─── RECORD EXCERPTS ───

/-- The bits of Table 11-6 without state and count. -/
def M.healthBits (m : M) : Nat :=
  let up := m.get F.TTH_STAT_link == 2
  let tetherOk := up && m.get F.TTH_STAT_lanes == 3 && !m.within m.tth.errorAt (10 * sec)
  let fabOk := m.fab.quads.all (fun q => q.failed.isEmpty) && m.ibx.rotationOk
  let memOk := m.fab.quads.all (fun q => q.failed.all (fun c => c < 0x700))
  let ioOk := m.rd .LIO_RBF 0 == 0 && m.rd .LIO_RBF 1 == 0
  let clkOk := m.get F.TIM_CLK_STAT_fo == 0 && Nat.land m.time.monBad 7 == 0
  let canOk := (List.range 8).all (fun n => !(m.bit F.CAN_CTRL_en n) || !(m.get F.CAN_STAT_state n == 5))
  let mtrOk := (List.range 56).all (fun i => m.get F.MTR_MI_CFG_use i == 0 ||
    !(if i < 32 then m.bitOf F.MTR_MIFLT0_flt i else m.bitOf F.MTR_MIFLT1_flt (i - 32)))
  b2n (m.unitState == 2 && m.tth.applied) * 2 ^ 27 + b2n m.leased * 2 ^ 26 + b2n tetherOk * 2 ^ 25
  + b2n (m.within m.ibx.witAt (15 * ms)) * 2 ^ 24 + b2n m.ibx.peerAt.isSome * 2 ^ 23
  + b2n (m.ibx.peerAt.isSome && m.imagesMatch) * 2 ^ 22
  + b2n fabOk * 2 ^ 19 + b2n memOk * 2 ^ 18 + b2n ioOk * 2 ^ 17 + b2n (m.bit F.KV_STAT_kv_ok) * 2 ^ 16
  + b2n (!(m.get F.EXE_STAT_state == 3)) * 2 ^ 15 + b2n clkOk * 2 ^ 14 + b2n m.powerOk * 2 ^ 13
  + b2n (!m.within m.ibx.paceLowAt (10 * ms)) * 2 ^ 12 + b2n canOk * 2 ^ 11
  + b2n (m.get F.ETH_STAT_state 0 == ethUp || m.get F.ETH_STAT_state 1 == ethUp) * 2 ^ 10 + b2n mtrOk * 2 ^ 9

/-- Bits [19:13] of the present condition all read 1. -/
def M.selfHealthy (m : M) : Bool := fieldN m.healthBits 13 7 == 127

/-- The unit is eligible for a lease (R412, Table 11-1). -/
def M.eligible (m : M) : Bool :=
  m.selfHealthy &&
  (match m.unitState with
   | 0 => m.get F.UPD_IMG_STAT_state == 1
   | 2 | 4 | 5 => true
   | 3 => m.bit F.IBX_CTRL_stale_ok
   | _ => false)

/-- The tether STATE frame of this unit (Table 11-4). -/
def M.stateFrame (m : M) : M :=
  m.sendTether (.state (m.rd .IBX_HEALTH) (m.rd .IBX_EPOCH) (m.rd .UPD_IMG_ID) m.time.tai)

/-- Every enabled loop channel of a standby unit is in FOLLOW, and evaluates nothing more (R247). -/
def M.loopsFollow (m : M) : M :=
  (List.range 64).foldl (fun (a : M) n =>
    if a.chState n == chOff then a
    else ((a.put F.LPE_CH_STAT_state chFollow n).modChan n (fun c => { c with queued := [] })).loopShow n) m

/-- The first evaluation of every channel after a lease is gained is a hand-over from u_prev (R242). -/
def M.loopsHandOver (m : M) : M :=
  (List.range 64).foldl (fun (a : M) n =>
    if a.chState n == chOff then a else a.modChan n (fun c => { c with handOver := some c.uPrev })) m

/-- The unit changes state: event, record, STATE frame at once; the self-tests follow (R390, R391, R402). -/
def M.setUnit (m : M) (new : Nat) : M :=
  let old := m.unitState
  if old == new then m
  else
    let m1 := (m.put F.IBX_STAT_state new).flag F.IBX_EVT_trans 0x20
    let m2 := m1.note 5 3 0 [old, new, m.get F.IBX_EPOCH_epoch]
    let m3 := { m2 with ibx := { m2.ibx with
      selfTest := (if new == 4 then false else m2.ibx.selfTest || [1, 2, 3, 6].contains new), okSince := none } }
    (m3.put F.IBX_HEALTH_health (setFieldN (m3.get F.IBX_HEALTH_health) 28 4 new)).stateFrame |> (fun (a : M) => if new == 2 then a.loopsFollow else a)

/-- The unit stops answering for the pair: addresses withdrawn, sessions closed (R415, R373). -/
def M.withdraw (m : M) : M :=
  ({ m with ibx := { m.ibx with addresses := false } }).closeSessions 5

/-- Add to a task's count of calls. -/
def M.countCalls (m : M) (caller k : Nat) : M :=
  m.put F.EXE_TSTAT_ecall (satAdd (m.get F.EXE_TSTAT_ecall caller) k 255) caller

/-- Pending error calls are discarded and counted at their callers (R187, R189). -/
def M.discardCalls (m : M) : M :=
  let m1 := m.exe.tasks.foldl (fun (a : M) t => t.2.calls.foldl (fun (b : M) c => b.countCalls c.caller 1) a) m
  { m1 with exe := { m1.exe with tasks := m1.exe.tasks.map (fun t => (t.1, { t.2 with calls := [] })) } }

/-- An orderly stop begins while execution runs (Table 5-5, steps 1 and 2). -/
def M.beginStop (m : M) : M :=
  if m.get F.EXE_STAT_state == 1 then ((m.put F.EXE_STAT_state 2).put F.EXE_CMD_STAT_busy 1).discardCalls else m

───

WHAT YOU SHOULD DO —
Reproduce the records above in full, without altering a single character.

ANSWER BOX —
/-- The bits of Table 11-6 without state and count. -/
def M.healthBits (m : M) : Nat :=
  let up := m.get F.TTH_STAT_link == 2
  let tetherOk := up && m.get F.TTH_STAT_lanes == 3 && !m.within m.tth.errorAt (10 * sec)
  let fabOk := m.fab.quads.all (fun q => q.failed.isEmpty) && m.ibx.rotationOk
  let memOk := m.fab.quads.all (fun q => q.failed.all (fun c => c < 0x700))
  let ioOk := m.rd .LIO_RBF 0 == 0 && m.rd .LIO_RBF 1 == 0
  let clkOk := m.get F.TIM_CLK_STAT_fo == 0 && Nat.land m.time.monBad 7 == 0
  let canOk := (List.range 8).all (fun n => !(m.bit F.CAN_CTRL_en n) || !(m.get F.CAN_STAT_state n == 5))
  let mtrOk := (List.range 56).all (fun i => m.get F.MTR_MI_CFG_use i == 0 ||
    !(if i < 32 then m.bitOf F.MTR_MIFLT0_flt i else m.bitOf F.MTR_MIFLT1_flt (i - 32)))
  b2n (m.unitState == 2 && m.tth.applied) * 2 ^ 27 + b2n m.leased * 2 ^ 26 + b2n tetherOk * 2 ^ 25
  + b2n (m.within m.ibx.witAt (15 * ms)) * 2 ^ 24 + b2n m.ibx.peerAt.isSome * 2 ^ 23
  + b2n (m.ibx.peerAt.isSome && m.imagesMatch) * 2 ^ 22
  + b2n fabOk * 2 ^ 19 + b2n memOk * 2 ^ 18 + b2n ioOk * 2 ^ 17 + b2n (m.bit F.KV_STAT_kv_ok) * 2 ^ 16
  + b2n (!(m.get F.EXE_STAT_state == 3)) * 2 ^ 15 + b2n clkOk * 2 ^ 14 + b2n m.powerOk * 2 ^ 13
  + b2n (!m.within m.ibx.paceLowAt (10 * ms)) * 2 ^ 12 + b2n canOk * 2 ^ 11
  + b2n (m.get F.ETH_STAT_state 0 == ethUp || m.get F.ETH_STAT_state 1 == ethUp) * 2 ^ 10 + b2n mtrOk * 2 ^ 9

/-- Bits [19:13] of the present condition all read 1. -/
def M.selfHealthy (m : M) : Bool := fieldN m.healthBits 13 7 == 127

/-- The unit is eligible for a lease (R412, Table 11-1). -/
def M.eligible (m : M) : Bool :=
  m.selfHealthy &&
  (match m.unitState with
   | 0 => m.get F.UPD_IMG_STAT_state == 1
   | 2 | 4 | 5 => true
   | 3 => m.bit F.IBX_CTRL_stale_ok
   | _ => false)

/-- The tether STATE frame of this unit (Table 11-4). -/
def M.stateFrame (m : M) : M :=
  m.sendTether (.state (m.rd .IBX_HEALTH) (m.rd .IBX_EPOCH) (m.rd .UPD_IMG_ID) m.time.tai)

/-- Every enabled loop channel of a standby unit is in FOLLOW, and evaluates nothing more (R247). -/
def M.loopsFollow (m : M) : M :=
  (List.range 64).foldl (fun (a : M) n =>
    if a.chState n == chOff then a
    else ((a.put F.LPE_CH_STAT_state chFollow n).modChan n (fun c => { c with queued := [] })).loopShow n) m

/-- The first evaluation of every channel after a lease is gained is a hand-over from u_prev (R242). -/
def M.loopsHandOver (m : M) : M :=
  (List.range 64).foldl (fun (a : M) n =>
    if a.chState n == chOff then a else a.modChan n (fun c => { c with handOver := some c.uPrev })) m

/-- The unit changes state: event, record, STATE frame at once; the self-tests follow (R390, R391, R402). -/
def M.setUnit (m : M) (new : Nat) : M :=
  let old := m.unitState
  if old == new then m
  else
    let m1 := (m.put F.IBX_STAT_state new).flag F.IBX_EVT_trans 0x20
    let m2 := m1.note 5 3 0 [old, new, m.get F.IBX_EPOCH_epoch]
    let m3 := { m2 with ibx := { m2.ibx with
      selfTest := (if new == 4 then false else m2.ibx.selfTest || [1, 2, 3, 6].contains new), okSince := none } }
    (m3.put F.IBX_HEALTH_health (setFieldN (m3.get F.IBX_HEALTH_health) 28 4 new)).stateFrame |> (fun (a : M) => if new == 2 then a.loopsFollow else a)

/-- The unit stops answering for the pair: addresses withdrawn, sessions closed (R415, R373). -/
def M.withdraw (m : M) : M :=
  ({ m with ibx := { m.ibx with addresses := false } }).closeSessions 5

/-- Add to a task's count of calls. -/
def M.countCalls (m : M) (caller k : Nat) : M :=
  m.put F.EXE_TSTAT_ecall (satAdd (m.get F.EXE_TSTAT_ecall caller) k 255) caller

/-- Pending error calls are discarded and counted at their callers (R187, R189). -/
def M.discardCalls (m : M) : M :=
  let m1 := m.exe.tasks.foldl (fun (a : M) t => t.2.calls.foldl (fun (b : M) c => b.countCalls c.caller 1) a) m
  { m1 with exe := { m1.exe with tasks := m1.exe.tasks.map (fun t => (t.1, { t.2 with calls := [] })) } }

/-- An orderly stop begins while execution runs (Table 5-5, steps 1 and 2). -/
def M.beginStop (m : M) : M :=
  if m.get F.EXE_STAT_state == 1 then ((m.put F.EXE_STAT_state 2).put F.EXE_CMD_STAT_busy 1).discardCalls else m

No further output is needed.